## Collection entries
========

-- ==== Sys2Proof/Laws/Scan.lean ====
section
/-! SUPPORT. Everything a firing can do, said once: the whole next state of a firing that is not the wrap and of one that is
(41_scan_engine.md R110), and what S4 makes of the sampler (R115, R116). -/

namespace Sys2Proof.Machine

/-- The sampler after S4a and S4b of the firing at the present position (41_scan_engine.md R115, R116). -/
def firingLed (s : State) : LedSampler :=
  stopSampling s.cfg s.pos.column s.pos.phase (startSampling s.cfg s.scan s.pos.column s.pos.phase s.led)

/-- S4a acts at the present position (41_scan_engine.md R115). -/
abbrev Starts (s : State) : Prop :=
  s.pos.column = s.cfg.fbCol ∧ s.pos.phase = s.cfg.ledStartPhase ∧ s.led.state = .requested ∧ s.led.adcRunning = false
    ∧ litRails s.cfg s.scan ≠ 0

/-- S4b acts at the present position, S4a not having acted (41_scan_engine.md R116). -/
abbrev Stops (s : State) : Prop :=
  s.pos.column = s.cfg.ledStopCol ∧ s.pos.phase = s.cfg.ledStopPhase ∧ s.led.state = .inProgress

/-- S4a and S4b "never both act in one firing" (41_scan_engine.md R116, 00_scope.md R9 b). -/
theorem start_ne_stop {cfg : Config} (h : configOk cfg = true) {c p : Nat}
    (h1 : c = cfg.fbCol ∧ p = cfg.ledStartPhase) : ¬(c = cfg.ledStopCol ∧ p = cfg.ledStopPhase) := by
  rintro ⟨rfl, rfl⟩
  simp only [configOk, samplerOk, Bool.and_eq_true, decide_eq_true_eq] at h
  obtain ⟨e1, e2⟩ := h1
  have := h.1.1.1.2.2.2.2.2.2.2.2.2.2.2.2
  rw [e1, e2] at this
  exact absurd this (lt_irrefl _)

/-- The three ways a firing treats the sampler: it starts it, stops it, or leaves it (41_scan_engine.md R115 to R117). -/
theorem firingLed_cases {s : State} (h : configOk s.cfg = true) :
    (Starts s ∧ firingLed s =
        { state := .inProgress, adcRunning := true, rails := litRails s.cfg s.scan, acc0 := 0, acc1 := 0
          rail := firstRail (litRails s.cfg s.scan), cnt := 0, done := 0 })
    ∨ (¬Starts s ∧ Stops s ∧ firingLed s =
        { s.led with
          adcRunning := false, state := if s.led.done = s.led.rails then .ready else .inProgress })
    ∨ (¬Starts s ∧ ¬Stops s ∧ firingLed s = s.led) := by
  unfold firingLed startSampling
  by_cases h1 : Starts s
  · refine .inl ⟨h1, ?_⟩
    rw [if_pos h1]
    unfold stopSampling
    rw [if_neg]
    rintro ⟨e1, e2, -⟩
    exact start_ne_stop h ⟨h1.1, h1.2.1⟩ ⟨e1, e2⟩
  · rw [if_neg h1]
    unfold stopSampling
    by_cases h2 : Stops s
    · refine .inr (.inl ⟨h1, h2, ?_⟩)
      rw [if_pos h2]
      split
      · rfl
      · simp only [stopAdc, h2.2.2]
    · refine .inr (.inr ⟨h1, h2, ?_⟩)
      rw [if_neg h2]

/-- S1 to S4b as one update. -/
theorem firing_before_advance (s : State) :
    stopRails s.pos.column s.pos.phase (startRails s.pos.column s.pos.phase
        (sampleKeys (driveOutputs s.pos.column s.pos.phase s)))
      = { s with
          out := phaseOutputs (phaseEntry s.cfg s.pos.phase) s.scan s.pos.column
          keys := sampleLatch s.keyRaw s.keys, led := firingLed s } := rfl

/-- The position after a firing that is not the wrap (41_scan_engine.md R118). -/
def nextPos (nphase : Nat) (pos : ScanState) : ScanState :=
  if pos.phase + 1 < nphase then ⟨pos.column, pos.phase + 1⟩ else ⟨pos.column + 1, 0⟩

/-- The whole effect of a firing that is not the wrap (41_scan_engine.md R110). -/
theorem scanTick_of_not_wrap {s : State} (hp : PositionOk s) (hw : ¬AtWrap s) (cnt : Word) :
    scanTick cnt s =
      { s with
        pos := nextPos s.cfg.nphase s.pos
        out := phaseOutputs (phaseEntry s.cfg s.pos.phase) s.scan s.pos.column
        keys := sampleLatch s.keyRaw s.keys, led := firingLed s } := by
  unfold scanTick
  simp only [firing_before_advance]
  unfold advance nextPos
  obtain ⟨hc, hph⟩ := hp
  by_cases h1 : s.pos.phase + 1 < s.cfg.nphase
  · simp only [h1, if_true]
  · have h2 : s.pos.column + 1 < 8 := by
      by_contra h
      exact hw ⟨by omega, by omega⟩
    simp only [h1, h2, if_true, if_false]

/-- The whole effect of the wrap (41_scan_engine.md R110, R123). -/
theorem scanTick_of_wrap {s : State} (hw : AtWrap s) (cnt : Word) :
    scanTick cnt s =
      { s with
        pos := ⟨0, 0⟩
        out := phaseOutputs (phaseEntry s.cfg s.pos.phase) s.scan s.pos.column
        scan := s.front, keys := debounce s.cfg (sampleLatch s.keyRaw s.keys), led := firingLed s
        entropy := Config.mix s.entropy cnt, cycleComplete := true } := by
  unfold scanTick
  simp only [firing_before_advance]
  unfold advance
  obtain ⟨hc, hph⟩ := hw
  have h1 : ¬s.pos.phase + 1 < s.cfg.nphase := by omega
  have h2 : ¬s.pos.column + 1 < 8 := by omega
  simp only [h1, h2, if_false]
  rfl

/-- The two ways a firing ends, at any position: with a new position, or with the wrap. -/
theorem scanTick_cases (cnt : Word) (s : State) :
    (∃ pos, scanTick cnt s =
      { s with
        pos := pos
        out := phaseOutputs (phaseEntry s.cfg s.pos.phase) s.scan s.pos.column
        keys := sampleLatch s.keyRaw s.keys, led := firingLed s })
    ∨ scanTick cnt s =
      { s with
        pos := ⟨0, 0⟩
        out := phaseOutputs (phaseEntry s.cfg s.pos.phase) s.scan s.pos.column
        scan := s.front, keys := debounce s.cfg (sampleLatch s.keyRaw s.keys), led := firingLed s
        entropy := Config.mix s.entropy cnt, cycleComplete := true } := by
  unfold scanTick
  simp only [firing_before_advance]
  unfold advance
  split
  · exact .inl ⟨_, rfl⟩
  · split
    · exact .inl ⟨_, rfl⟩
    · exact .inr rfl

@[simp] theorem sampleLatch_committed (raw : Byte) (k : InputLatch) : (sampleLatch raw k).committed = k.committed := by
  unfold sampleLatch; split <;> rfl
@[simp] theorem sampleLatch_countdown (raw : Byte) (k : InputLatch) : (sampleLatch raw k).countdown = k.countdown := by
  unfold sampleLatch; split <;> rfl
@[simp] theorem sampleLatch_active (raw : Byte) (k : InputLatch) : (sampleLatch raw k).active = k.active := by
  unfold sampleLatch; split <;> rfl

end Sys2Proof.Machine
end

========

## Work to be completed
Copy the records above exactly, beginning at the line that contains "(41_scan_engine.md R116). -/" and stopping after the line that contains "s.cfg = true)".

## Task solution
/-- S4b acts at the present position, S4a not having acted (41_scan_engine.md R116). -/
abbrev Stops (s : State) : Prop :=
  s.pos.column = s.cfg.ledStopCol ∧ s.pos.phase = s.cfg.ledStopPhase ∧ s.led.state = .inProgress

/-- S4a and S4b "never both act in one firing" (41_scan_engine.md R116, 00_scope.md R9 b). -/
theorem start_ne_stop {cfg : Config} (h : configOk cfg = true) {c p : Nat}
    (h1 : c = cfg.fbCol ∧ p = cfg.ledStartPhase) : ¬(c = cfg.ledStopCol ∧ p = cfg.ledStopPhase) := by
  rintro ⟨rfl, rfl⟩
  simp only [configOk, samplerOk, Bool.and_eq_true, decide_eq_true_eq] at h
  obtain ⟨e1, e2⟩ := h1
  have := h.1.1.1.2.2.2.2.2.2.2.2.2.2.2.2
  rw [e1, e2] at this
  exact absurd this (lt_irrefl _)

/-- The three ways a firing treats the sampler: it starts it, stops it, or leaves it (41_scan_engine.md R115 to R117). -/
theorem firingLed_cases {s : State} (h : configOk s.cfg = true) :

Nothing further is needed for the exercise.